**Stored data entries**
┄┄┄┄┄┄

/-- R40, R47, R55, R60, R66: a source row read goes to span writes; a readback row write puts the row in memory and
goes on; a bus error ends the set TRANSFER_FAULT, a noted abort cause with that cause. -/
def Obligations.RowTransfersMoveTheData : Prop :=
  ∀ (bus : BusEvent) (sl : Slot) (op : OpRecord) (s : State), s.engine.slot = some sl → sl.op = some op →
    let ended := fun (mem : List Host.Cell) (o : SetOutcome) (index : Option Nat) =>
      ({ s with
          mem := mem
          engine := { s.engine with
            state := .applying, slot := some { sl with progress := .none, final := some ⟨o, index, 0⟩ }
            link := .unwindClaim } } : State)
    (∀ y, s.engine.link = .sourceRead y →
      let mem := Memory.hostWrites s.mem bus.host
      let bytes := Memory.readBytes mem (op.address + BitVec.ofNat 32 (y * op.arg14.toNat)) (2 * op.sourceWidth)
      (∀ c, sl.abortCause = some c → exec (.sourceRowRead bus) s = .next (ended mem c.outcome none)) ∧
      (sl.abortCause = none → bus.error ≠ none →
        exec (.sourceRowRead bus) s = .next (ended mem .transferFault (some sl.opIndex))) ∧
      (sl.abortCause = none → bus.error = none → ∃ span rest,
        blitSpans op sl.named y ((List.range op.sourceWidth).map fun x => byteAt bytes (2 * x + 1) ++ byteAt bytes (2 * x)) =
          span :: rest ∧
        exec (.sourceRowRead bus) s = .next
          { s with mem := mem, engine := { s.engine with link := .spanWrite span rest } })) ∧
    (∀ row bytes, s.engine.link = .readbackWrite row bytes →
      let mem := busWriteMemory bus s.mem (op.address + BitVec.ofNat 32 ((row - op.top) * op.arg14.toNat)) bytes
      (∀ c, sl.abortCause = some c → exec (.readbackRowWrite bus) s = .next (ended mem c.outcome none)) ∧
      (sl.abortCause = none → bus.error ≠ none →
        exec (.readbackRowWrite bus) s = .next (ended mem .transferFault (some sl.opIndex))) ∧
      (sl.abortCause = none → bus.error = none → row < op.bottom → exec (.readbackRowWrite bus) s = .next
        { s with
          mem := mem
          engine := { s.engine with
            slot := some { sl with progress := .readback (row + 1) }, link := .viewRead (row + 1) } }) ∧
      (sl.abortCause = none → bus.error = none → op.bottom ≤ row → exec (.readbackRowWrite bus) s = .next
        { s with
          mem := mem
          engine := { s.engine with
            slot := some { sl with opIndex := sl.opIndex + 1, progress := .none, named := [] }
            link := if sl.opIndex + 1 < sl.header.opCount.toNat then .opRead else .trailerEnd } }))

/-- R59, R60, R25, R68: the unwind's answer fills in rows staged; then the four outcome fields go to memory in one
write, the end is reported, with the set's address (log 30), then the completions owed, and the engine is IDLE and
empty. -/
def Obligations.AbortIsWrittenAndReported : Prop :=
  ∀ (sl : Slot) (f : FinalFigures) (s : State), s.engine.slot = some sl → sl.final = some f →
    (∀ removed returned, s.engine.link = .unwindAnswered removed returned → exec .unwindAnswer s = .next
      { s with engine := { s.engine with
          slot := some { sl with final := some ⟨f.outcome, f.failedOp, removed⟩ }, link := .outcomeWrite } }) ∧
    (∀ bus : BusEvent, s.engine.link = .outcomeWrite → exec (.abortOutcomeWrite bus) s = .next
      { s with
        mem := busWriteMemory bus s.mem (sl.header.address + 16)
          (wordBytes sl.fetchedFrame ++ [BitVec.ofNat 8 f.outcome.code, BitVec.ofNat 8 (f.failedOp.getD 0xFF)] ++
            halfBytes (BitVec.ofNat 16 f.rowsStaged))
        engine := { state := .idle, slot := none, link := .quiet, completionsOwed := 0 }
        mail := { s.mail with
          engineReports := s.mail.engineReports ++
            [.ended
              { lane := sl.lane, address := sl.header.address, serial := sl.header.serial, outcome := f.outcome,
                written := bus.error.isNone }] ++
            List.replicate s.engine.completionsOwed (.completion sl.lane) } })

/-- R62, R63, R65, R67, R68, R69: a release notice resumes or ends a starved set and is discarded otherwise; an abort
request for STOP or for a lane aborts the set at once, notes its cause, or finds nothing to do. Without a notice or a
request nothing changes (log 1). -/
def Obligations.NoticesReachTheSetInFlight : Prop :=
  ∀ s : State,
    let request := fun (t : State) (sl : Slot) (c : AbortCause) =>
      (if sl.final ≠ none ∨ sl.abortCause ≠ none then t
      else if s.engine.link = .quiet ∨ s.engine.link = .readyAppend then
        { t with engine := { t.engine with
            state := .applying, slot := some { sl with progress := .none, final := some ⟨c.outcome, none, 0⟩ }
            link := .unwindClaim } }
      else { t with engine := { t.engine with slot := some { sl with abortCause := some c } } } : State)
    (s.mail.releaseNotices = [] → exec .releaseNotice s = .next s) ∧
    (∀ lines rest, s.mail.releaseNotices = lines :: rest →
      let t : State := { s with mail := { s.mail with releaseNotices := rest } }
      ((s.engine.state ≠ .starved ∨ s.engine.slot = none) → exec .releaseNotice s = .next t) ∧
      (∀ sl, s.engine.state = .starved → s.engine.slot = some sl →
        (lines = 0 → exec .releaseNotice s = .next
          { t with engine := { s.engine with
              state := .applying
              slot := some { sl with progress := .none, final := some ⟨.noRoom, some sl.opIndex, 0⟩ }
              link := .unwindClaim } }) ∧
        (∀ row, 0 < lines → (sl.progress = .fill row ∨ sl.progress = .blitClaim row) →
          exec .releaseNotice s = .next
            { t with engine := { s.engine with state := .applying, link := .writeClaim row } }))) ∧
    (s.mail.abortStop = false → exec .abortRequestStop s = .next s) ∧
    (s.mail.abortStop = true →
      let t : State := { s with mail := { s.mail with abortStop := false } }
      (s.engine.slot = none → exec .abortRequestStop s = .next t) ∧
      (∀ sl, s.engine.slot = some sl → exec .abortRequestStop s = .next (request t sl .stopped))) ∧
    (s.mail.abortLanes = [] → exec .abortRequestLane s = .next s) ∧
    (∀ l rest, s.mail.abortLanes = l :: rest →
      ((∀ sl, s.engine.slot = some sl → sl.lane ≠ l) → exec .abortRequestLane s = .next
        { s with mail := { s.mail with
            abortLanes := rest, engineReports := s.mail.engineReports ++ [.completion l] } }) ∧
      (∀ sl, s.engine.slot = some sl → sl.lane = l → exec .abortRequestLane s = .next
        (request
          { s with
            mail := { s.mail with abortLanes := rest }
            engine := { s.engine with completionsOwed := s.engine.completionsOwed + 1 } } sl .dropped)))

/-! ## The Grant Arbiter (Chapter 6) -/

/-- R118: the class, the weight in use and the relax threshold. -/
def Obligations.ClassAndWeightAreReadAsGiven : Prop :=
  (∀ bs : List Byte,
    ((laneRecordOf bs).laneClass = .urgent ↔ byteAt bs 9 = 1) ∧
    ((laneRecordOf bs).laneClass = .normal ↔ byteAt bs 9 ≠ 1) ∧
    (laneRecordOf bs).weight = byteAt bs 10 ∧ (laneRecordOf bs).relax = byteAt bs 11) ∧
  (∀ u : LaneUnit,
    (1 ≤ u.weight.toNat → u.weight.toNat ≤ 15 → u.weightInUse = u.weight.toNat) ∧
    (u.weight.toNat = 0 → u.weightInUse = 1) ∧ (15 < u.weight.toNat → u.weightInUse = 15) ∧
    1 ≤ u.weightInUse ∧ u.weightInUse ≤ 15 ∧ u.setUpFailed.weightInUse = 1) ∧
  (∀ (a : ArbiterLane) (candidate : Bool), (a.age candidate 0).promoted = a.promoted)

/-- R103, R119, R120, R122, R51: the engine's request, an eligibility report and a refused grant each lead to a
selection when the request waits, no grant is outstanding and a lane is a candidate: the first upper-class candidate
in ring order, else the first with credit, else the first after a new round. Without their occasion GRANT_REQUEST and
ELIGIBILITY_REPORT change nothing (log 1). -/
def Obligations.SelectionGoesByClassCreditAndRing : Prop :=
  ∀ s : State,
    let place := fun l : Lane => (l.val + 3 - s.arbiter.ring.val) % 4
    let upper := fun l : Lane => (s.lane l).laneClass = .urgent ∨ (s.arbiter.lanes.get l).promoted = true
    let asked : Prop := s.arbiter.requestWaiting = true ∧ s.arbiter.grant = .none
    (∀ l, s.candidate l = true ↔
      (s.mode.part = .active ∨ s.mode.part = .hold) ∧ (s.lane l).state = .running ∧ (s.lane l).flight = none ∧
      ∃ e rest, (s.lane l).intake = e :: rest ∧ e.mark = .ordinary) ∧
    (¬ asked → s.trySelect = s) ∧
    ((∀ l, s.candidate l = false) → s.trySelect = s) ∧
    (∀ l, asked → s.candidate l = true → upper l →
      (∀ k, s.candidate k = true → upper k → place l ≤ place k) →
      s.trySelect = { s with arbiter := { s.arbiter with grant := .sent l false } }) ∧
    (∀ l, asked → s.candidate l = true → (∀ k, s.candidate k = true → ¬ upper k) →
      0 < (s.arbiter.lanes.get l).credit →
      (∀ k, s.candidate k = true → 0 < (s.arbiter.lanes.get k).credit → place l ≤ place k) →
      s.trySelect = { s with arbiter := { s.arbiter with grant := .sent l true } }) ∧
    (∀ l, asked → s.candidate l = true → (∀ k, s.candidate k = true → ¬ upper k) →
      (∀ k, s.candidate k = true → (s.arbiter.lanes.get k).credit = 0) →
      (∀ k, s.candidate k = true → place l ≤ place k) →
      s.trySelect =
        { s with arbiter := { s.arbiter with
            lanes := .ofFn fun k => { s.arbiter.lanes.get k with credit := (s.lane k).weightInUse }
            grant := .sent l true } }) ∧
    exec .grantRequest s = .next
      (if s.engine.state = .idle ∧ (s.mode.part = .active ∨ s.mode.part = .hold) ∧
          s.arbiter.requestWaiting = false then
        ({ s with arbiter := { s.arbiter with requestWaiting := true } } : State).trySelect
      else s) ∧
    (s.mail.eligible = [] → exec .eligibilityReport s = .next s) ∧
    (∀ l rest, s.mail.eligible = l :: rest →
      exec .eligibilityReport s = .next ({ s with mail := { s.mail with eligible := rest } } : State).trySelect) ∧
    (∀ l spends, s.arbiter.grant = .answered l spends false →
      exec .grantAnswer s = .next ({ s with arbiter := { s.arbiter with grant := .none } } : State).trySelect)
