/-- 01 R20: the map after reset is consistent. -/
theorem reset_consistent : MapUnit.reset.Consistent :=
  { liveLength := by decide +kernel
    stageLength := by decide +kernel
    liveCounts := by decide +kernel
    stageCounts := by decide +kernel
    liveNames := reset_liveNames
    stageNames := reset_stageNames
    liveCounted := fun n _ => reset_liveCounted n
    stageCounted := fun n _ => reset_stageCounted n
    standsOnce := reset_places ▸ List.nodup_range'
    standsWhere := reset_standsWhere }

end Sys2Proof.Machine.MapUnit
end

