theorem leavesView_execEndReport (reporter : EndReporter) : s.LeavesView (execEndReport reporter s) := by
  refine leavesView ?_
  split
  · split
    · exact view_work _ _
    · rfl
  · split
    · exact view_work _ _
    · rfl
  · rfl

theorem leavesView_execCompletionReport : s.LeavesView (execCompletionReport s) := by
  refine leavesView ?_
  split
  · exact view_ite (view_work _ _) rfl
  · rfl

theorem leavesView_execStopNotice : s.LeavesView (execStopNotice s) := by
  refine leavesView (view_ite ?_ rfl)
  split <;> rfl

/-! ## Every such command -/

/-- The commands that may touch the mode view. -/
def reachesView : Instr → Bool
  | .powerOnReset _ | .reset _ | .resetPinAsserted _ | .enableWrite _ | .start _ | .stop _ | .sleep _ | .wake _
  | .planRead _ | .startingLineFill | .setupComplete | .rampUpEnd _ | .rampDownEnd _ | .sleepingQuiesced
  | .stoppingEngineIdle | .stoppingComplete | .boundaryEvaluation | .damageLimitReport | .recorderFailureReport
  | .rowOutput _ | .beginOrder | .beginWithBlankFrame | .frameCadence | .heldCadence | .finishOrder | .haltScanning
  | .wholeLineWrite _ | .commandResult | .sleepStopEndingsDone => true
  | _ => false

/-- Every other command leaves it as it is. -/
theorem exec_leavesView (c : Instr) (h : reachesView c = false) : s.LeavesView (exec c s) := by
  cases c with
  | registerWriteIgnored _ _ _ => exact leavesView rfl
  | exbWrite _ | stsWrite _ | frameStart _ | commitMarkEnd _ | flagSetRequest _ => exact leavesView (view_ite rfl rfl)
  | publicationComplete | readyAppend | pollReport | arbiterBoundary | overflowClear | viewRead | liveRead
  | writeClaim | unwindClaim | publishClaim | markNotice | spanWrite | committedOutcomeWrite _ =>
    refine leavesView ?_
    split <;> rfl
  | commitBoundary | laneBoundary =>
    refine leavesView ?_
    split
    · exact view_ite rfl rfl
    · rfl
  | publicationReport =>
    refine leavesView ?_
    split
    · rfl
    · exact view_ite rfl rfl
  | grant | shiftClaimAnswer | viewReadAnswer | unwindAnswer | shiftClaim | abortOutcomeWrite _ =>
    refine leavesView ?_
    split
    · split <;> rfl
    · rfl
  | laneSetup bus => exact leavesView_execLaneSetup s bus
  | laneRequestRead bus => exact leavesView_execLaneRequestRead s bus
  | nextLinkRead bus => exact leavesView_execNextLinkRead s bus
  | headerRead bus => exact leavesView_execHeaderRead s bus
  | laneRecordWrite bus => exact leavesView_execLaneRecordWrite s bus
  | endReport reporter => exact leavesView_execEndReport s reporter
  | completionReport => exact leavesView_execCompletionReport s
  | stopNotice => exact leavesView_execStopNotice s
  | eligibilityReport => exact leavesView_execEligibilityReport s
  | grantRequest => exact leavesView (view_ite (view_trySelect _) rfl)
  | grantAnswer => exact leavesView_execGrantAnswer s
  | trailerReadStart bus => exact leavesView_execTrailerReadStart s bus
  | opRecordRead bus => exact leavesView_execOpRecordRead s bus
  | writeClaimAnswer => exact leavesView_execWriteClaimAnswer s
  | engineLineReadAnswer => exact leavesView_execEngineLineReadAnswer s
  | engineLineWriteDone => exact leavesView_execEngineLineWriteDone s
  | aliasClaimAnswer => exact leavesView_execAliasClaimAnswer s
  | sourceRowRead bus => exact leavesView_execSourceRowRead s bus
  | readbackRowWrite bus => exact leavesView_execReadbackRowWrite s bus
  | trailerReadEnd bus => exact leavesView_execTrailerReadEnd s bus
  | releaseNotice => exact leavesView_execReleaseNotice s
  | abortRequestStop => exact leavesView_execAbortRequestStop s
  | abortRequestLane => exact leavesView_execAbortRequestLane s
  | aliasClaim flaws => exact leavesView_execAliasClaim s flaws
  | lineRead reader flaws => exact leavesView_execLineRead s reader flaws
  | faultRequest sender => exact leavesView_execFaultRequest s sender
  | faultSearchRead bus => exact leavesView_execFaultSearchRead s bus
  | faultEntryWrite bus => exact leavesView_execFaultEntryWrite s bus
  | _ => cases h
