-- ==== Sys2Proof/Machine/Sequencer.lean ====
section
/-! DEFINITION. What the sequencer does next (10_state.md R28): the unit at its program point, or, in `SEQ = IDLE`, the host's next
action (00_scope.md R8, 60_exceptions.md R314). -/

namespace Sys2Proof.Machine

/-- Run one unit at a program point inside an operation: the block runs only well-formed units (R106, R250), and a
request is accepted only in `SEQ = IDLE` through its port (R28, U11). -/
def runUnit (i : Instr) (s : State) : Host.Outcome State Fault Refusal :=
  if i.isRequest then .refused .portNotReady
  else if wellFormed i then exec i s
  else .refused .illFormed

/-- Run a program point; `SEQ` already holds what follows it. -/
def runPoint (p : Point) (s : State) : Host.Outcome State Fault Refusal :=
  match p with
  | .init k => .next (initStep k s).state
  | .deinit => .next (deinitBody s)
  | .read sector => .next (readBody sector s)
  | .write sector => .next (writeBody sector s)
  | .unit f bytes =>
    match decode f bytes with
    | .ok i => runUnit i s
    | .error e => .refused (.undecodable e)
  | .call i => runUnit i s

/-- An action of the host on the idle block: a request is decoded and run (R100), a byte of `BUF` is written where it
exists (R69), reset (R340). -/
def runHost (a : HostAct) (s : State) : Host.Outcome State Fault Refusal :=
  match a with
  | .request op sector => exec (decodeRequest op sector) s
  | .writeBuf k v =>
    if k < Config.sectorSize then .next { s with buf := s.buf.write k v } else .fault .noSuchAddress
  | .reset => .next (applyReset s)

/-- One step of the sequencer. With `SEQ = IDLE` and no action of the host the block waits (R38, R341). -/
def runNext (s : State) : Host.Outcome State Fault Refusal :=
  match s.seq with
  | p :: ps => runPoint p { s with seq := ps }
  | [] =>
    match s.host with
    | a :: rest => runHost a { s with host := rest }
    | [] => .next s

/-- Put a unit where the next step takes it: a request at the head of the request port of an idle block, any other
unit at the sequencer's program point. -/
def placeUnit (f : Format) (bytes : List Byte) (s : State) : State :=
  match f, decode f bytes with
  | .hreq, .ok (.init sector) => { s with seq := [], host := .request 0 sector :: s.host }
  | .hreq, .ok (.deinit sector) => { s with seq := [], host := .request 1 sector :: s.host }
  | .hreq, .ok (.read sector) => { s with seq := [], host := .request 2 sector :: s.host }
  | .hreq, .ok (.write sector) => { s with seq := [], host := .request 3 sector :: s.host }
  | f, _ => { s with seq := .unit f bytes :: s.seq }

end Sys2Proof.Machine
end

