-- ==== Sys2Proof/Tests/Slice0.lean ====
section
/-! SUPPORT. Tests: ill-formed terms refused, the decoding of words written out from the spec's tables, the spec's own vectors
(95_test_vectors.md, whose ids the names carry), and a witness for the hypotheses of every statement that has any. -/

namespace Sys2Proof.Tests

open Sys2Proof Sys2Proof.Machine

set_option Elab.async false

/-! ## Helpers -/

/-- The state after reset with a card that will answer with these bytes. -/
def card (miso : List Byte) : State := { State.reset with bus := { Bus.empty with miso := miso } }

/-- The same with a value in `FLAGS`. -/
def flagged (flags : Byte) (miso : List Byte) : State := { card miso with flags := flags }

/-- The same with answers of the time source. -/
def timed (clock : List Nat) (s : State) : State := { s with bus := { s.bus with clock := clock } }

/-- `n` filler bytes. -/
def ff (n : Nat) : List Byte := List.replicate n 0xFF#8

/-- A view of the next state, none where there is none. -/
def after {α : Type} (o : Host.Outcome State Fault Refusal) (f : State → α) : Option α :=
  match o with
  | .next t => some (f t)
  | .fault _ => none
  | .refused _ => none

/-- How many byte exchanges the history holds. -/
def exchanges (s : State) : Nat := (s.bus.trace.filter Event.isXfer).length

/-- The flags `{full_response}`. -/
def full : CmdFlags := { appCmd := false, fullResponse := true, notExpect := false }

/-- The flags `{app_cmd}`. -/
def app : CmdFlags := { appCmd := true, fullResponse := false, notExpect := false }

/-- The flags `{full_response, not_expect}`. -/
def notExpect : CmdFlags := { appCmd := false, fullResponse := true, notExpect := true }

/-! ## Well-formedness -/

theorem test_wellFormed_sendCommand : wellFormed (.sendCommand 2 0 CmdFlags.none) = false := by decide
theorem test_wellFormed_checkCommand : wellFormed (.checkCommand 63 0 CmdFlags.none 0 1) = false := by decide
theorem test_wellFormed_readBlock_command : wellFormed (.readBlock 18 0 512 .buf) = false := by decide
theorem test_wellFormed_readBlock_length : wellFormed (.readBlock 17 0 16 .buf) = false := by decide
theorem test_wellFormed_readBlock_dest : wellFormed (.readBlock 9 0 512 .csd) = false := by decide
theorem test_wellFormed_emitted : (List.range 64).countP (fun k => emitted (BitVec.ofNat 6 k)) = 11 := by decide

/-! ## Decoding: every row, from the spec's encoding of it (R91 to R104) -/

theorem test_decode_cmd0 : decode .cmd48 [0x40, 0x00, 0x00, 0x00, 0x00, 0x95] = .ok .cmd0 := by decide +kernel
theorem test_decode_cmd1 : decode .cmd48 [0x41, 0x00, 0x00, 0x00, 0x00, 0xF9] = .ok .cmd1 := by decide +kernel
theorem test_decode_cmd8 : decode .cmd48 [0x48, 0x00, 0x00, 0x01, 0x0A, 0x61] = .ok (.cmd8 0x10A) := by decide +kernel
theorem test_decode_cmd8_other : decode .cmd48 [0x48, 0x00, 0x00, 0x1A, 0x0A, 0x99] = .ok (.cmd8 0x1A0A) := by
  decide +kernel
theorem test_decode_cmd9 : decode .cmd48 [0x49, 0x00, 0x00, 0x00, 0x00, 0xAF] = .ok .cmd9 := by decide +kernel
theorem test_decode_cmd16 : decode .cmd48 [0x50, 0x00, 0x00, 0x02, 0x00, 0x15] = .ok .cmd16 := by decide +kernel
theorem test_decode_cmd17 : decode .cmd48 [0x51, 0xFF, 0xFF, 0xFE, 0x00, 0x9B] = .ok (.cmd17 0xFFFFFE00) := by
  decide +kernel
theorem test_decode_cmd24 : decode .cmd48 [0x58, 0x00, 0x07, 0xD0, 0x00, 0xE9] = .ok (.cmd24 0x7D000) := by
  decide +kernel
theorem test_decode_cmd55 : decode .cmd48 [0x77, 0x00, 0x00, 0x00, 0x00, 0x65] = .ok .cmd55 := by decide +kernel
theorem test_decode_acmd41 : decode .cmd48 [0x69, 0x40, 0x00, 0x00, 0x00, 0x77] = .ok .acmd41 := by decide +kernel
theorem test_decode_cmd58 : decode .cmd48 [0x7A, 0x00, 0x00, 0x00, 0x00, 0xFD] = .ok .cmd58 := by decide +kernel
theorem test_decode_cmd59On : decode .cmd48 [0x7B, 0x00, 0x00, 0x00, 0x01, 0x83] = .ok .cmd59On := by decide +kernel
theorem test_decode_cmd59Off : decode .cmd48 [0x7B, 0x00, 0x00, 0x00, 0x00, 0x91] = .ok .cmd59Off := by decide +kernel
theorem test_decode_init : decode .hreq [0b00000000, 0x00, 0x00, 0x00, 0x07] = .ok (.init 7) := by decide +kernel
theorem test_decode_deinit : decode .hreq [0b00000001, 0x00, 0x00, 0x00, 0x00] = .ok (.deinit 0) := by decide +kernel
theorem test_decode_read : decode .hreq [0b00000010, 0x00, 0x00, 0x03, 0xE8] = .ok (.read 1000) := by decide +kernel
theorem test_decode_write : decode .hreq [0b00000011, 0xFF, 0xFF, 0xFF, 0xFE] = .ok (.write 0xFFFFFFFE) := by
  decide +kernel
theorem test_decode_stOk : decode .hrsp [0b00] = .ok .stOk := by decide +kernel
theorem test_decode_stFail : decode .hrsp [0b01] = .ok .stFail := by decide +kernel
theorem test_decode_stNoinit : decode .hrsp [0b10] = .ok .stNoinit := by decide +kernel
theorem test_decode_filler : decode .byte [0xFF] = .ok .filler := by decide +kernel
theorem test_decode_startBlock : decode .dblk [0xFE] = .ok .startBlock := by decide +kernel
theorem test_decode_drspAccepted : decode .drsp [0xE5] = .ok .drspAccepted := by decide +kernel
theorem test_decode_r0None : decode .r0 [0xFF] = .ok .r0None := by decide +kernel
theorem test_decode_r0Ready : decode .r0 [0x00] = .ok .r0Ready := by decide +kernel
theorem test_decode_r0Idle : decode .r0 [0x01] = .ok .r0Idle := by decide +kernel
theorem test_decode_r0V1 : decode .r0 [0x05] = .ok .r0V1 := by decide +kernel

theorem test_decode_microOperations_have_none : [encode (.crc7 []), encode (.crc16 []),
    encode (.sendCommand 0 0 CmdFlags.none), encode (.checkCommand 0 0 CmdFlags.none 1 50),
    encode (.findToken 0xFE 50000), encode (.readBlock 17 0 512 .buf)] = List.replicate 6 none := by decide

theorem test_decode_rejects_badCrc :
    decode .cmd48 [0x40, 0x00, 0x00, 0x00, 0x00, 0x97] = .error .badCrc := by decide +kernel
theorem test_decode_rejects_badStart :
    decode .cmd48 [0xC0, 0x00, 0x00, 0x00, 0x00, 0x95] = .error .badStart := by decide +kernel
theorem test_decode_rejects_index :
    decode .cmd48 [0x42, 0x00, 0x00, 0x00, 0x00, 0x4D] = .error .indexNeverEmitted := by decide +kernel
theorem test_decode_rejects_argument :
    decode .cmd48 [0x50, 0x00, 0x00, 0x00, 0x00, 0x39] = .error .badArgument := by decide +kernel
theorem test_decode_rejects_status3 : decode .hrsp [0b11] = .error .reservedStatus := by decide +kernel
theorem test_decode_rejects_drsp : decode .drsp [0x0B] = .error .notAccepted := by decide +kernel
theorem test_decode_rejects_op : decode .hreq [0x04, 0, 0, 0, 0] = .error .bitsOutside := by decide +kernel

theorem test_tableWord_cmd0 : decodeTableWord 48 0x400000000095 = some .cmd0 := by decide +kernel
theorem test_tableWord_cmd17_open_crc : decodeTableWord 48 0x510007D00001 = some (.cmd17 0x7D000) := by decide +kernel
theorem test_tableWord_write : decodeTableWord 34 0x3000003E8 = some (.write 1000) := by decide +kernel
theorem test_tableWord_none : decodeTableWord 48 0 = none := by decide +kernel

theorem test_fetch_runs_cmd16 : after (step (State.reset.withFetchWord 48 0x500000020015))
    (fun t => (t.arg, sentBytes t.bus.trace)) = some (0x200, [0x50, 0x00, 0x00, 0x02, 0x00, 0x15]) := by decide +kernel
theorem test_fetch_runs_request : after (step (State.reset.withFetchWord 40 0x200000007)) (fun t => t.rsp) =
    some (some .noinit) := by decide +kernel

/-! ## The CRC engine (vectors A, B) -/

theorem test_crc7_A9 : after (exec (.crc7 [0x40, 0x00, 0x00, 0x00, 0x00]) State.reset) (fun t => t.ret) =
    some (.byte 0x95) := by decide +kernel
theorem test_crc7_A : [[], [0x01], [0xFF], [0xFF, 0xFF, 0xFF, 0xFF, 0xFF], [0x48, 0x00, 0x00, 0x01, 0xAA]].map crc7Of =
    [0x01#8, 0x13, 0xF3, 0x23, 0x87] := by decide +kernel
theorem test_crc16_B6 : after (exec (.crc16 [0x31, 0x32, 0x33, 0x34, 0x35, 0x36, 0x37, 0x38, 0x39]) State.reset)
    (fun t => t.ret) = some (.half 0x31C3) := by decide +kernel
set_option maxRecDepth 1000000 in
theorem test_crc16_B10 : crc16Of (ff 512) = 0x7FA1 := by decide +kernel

┄┄┄┄┄┄

**WHAT THE TASK REQUIRES**
Copy out, word for word, the part of the entries above that begins at the line with "else .refused .illFormed" and ends at the line with "(.read sector) =>", including both.

**ANSWER BOX**
  else .refused .illFormed

/-- Run a program point; `SEQ` already holds what follows it. -/
def runPoint (p : Point) (s : State) : Host.Outcome State Fault Refusal :=
  match p with
  | .init k => .next (initStep k s).state
  | .deinit => .next (deinitBody s)
  | .read sector => .next (readBody sector s)
  | .write sector => .next (writeBody sector s)
  | .unit f bytes =>
    match decode f bytes with
    | .ok i => runUnit i s
    | .error e => .refused (.undecodable e)
  | .call i => runUnit i s

/-- An action of the host on the idle block: a request is decoded and run (R100), a byte of `BUF` is written where it
exists (R69), reset (R340). -/
def runHost (a : HostAct) (s : State) : Host.Outcome State Fault Refusal :=
  match a with
  | .request op sector => exec (decodeRequest op sector) s
  | .writeBuf k v =>
    if k < Config.sectorSize then .next { s with buf := s.buf.write k v } else .fault .noSuchAddress
  | .reset => .next (applyReset s)

/-- One step of the sequencer. With `SEQ = IDLE` and no action of the host the block waits (R38, R341). -/
def runNext (s : State) : Host.Outcome State Fault Refusal :=
  match s.seq with
  | p :: ps => runPoint p { s with seq := ps }
  | [] =>
    match s.host with
    | a :: rest => runHost a { s with host := rest }
    | [] => .next s

/-- Put a unit where the next step takes it: a request at the head of the request port of an idle block, any other
unit at the sequencer's program point. -/
def placeUnit (f : Format) (bytes : List Byte) (s : State) : State :=
  match f, decode f bytes with
  | .hreq, .ok (.init sector) => { s with seq := [], host := .request 0 sector :: s.host }
  | .hreq, .ok (.deinit sector) => { s with seq := [], host := .request 1 sector :: s.host }
  | .hreq, .ok (.read sector) => { s with seq := [], host := .request 2 sector :: s.host }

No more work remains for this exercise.